Description of the task
From the entries below, please output exactly the lines starting at the one containing "s.mputFlag F.MON_RED_STAT_RETIRED_B true" and ending at the one containing "def execUnretireA (l", both included.

Source records
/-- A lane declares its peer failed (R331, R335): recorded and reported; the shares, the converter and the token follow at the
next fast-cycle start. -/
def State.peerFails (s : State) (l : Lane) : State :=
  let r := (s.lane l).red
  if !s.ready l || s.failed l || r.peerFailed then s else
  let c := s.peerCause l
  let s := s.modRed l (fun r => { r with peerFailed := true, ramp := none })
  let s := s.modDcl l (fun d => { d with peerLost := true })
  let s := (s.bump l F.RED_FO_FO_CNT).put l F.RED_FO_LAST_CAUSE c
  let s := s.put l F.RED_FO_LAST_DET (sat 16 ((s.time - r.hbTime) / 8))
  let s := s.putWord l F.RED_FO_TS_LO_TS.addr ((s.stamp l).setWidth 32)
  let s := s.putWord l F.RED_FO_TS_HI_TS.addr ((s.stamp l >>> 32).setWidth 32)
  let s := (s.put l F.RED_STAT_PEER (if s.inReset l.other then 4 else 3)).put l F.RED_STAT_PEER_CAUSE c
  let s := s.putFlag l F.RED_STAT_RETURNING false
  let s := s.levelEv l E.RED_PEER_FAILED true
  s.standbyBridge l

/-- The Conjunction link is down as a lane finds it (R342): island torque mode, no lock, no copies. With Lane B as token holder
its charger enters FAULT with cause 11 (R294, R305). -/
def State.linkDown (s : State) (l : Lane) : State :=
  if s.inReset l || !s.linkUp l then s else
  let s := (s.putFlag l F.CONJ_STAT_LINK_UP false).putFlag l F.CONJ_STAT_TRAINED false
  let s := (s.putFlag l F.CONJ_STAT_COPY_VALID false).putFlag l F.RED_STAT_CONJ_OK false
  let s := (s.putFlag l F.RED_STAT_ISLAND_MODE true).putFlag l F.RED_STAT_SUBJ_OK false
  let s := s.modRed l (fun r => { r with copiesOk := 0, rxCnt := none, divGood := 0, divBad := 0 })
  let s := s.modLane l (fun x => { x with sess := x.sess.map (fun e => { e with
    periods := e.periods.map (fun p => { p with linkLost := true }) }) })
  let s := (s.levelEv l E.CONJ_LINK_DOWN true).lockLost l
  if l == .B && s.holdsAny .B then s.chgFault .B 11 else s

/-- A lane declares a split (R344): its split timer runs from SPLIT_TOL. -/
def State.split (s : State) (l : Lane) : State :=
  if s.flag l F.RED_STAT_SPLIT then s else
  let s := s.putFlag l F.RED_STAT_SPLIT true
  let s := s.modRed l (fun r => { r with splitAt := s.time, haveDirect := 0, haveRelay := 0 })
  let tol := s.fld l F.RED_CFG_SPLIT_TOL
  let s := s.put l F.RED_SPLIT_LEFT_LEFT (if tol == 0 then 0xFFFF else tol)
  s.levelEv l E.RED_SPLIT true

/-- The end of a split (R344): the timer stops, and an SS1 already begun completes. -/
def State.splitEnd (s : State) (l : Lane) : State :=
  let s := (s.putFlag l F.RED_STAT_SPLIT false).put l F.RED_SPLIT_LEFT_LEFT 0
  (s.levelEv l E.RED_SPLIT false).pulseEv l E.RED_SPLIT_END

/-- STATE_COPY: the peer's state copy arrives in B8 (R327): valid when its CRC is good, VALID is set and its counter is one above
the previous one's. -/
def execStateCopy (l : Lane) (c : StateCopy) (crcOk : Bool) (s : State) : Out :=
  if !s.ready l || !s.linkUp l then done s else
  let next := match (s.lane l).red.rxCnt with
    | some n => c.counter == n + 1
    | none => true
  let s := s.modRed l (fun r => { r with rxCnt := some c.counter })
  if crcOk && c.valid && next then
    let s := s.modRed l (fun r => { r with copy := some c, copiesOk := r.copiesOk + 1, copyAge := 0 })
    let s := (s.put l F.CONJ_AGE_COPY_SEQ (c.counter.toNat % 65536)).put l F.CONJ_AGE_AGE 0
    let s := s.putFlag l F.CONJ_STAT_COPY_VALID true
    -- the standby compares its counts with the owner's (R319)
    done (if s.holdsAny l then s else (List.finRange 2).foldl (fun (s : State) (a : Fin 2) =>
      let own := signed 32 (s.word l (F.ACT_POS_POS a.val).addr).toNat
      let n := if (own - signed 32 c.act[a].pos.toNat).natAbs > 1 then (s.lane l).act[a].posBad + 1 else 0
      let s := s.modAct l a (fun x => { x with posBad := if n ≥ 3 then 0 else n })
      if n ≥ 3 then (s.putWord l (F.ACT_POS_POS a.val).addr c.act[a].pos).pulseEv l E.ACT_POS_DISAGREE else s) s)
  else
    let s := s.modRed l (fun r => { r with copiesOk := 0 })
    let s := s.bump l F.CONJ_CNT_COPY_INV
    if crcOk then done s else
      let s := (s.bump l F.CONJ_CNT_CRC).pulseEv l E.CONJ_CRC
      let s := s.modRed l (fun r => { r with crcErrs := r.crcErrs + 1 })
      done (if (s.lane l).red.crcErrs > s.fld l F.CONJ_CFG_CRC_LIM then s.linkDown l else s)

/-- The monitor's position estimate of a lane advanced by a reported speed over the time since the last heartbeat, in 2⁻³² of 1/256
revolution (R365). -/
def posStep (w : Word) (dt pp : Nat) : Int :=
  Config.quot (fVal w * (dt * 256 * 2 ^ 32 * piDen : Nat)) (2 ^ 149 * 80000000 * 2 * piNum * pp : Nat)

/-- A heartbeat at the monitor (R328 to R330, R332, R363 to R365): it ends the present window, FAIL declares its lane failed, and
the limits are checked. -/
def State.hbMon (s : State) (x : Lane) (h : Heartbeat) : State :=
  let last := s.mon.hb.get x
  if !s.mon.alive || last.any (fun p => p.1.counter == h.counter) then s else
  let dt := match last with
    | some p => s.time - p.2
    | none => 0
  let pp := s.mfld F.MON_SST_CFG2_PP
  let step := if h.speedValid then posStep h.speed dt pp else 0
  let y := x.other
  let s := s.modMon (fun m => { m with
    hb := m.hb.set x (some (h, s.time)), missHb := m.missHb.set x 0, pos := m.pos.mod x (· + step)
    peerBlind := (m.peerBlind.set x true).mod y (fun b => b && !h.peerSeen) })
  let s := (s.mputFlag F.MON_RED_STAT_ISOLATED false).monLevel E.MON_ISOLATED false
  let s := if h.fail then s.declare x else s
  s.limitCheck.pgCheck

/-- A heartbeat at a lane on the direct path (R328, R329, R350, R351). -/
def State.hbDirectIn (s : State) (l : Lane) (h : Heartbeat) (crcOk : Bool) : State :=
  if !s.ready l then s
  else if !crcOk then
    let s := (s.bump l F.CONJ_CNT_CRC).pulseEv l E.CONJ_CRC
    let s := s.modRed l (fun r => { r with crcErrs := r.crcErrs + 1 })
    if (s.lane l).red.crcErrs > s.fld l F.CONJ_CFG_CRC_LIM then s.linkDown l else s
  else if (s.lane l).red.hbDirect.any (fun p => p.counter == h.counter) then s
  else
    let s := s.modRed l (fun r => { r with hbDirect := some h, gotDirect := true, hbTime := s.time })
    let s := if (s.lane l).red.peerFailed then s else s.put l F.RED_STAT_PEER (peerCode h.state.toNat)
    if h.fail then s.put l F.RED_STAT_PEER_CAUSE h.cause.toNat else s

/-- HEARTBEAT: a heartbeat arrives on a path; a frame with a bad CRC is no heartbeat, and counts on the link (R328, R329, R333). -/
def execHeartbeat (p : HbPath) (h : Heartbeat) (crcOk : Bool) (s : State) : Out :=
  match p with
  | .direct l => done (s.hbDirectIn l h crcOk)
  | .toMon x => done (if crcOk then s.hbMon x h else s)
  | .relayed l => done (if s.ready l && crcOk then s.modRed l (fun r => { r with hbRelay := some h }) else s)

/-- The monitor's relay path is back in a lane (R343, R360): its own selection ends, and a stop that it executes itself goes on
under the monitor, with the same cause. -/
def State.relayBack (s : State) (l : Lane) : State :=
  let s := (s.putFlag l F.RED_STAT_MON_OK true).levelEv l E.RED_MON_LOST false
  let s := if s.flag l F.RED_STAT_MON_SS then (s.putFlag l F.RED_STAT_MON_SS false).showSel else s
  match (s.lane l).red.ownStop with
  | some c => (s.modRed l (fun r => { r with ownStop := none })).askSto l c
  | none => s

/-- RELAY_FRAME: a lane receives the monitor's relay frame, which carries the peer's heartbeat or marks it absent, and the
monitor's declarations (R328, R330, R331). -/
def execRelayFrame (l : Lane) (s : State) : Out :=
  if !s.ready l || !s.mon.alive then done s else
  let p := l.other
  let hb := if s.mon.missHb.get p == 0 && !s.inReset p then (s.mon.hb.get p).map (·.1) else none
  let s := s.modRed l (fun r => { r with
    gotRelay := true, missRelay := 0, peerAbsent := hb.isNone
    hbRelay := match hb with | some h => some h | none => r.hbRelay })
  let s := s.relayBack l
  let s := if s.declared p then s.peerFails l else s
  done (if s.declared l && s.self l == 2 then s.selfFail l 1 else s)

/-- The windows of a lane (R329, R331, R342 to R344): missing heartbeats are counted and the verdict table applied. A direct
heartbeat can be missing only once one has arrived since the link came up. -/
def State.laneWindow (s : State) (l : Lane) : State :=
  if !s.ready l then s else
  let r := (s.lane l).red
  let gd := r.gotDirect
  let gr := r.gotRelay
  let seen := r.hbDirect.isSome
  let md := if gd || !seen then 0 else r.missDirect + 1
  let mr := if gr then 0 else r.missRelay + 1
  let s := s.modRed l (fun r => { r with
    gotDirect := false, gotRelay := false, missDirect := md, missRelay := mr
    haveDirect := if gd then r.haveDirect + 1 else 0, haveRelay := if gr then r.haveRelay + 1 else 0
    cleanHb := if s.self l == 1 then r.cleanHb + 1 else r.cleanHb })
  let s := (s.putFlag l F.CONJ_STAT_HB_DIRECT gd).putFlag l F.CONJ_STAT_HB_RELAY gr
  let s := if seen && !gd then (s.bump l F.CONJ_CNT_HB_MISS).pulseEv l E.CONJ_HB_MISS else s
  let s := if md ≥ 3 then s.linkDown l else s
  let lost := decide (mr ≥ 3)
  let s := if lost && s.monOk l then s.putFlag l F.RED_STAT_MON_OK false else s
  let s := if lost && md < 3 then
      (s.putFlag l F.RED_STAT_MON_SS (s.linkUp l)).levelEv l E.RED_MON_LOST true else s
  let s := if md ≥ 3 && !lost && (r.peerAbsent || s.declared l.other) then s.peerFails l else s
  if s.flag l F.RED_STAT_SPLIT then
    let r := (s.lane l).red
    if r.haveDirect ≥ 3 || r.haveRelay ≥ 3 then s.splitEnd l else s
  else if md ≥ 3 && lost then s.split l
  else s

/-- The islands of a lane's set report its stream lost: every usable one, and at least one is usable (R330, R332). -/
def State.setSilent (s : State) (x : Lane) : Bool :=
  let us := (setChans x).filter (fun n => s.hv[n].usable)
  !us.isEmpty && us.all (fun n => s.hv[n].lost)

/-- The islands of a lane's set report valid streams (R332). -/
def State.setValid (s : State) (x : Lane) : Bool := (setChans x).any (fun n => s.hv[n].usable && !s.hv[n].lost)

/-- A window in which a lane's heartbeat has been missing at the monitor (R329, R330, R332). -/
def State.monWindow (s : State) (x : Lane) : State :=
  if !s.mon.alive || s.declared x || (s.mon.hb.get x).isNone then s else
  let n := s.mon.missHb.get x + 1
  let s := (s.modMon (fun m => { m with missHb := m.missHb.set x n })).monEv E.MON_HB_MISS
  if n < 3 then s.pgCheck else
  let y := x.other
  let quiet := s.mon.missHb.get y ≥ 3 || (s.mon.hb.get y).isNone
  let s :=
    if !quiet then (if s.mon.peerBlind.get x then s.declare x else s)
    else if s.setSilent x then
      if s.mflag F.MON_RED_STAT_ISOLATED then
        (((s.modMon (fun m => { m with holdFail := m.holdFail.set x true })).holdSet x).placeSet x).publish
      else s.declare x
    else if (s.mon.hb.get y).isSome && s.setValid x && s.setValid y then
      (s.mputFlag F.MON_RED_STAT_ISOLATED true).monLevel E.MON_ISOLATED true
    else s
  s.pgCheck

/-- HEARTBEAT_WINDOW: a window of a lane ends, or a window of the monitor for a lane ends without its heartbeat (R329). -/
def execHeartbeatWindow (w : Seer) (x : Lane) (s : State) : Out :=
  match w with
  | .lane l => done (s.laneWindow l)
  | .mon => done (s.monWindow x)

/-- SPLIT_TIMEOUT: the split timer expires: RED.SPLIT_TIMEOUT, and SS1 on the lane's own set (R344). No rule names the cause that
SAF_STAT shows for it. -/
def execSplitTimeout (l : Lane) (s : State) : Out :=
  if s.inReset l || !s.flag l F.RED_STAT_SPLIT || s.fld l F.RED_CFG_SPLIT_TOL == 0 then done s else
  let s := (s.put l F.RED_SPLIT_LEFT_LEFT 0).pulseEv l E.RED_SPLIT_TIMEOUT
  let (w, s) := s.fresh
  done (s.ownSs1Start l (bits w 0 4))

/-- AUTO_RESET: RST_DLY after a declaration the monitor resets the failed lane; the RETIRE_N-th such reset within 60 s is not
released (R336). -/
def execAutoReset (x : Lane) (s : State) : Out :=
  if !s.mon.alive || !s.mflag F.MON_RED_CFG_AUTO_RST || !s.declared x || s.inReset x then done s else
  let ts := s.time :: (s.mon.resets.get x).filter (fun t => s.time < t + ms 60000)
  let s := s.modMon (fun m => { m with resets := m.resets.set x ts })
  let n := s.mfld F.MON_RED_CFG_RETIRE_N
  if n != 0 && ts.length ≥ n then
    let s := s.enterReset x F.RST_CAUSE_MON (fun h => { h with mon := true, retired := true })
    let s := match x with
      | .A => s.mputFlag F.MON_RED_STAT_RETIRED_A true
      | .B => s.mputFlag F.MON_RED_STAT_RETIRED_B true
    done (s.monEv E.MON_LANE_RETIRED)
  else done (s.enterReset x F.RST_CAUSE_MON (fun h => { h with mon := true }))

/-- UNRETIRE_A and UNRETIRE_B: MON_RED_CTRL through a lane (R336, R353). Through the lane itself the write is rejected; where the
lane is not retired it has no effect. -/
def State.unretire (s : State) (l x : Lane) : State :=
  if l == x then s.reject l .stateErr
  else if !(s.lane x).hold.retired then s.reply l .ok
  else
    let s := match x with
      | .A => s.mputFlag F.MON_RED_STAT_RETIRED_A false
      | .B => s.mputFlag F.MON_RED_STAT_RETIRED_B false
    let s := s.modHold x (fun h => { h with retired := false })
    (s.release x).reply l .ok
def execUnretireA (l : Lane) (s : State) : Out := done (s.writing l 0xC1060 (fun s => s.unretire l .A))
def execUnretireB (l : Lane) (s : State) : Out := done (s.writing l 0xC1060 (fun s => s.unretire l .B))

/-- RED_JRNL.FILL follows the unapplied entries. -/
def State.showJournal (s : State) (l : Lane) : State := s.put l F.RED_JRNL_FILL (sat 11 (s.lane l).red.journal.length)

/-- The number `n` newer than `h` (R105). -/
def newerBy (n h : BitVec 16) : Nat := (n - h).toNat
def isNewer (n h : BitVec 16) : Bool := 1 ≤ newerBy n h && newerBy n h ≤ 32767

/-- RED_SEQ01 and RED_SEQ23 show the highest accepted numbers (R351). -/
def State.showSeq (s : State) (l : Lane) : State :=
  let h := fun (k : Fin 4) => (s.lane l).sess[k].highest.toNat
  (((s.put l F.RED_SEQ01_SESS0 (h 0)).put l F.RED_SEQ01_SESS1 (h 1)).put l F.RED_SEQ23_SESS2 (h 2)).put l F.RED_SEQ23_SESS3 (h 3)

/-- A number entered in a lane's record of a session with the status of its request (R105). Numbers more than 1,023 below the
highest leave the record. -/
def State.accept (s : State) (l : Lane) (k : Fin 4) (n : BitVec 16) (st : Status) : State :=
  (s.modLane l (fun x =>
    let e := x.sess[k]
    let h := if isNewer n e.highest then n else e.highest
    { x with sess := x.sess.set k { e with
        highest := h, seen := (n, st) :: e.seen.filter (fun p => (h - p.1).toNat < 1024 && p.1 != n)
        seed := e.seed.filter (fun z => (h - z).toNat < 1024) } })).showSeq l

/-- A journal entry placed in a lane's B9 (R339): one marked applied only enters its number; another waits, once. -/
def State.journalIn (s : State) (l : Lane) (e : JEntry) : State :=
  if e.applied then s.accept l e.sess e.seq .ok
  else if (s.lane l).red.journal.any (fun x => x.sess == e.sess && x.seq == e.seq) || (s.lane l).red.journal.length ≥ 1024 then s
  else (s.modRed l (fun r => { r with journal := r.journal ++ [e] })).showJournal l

Output of the exercise
      | .B => s.mputFlag F.MON_RED_STAT_RETIRED_B true
    done (s.monEv E.MON_LANE_RETIRED)
  else done (s.enterReset x F.RST_CAUSE_MON (fun h => { h with mon := true }))

/-- UNRETIRE_A and UNRETIRE_B: MON_RED_CTRL through a lane (R336, R353). Through the lane itself the write is rejected; where the
lane is not retired it has no effect. -/
def State.unretire (s : State) (l x : Lane) : State :=
  if l == x then s.reject l .stateErr
  else if !(s.lane x).hold.retired then s.reply l .ok
  else
    let s := match x with
      | .A => s.mputFlag F.MON_RED_STAT_RETIRED_A false
      | .B => s.mputFlag F.MON_RED_STAT_RETIRED_B false
    let s := s.modHold x (fun h => { h with retired := false })
    (s.release x).reply l .ok
def execUnretireA (l : Lane) (s : State) : Out := done (s.writing l 0xC1060 (fun s => s.unretire l .A))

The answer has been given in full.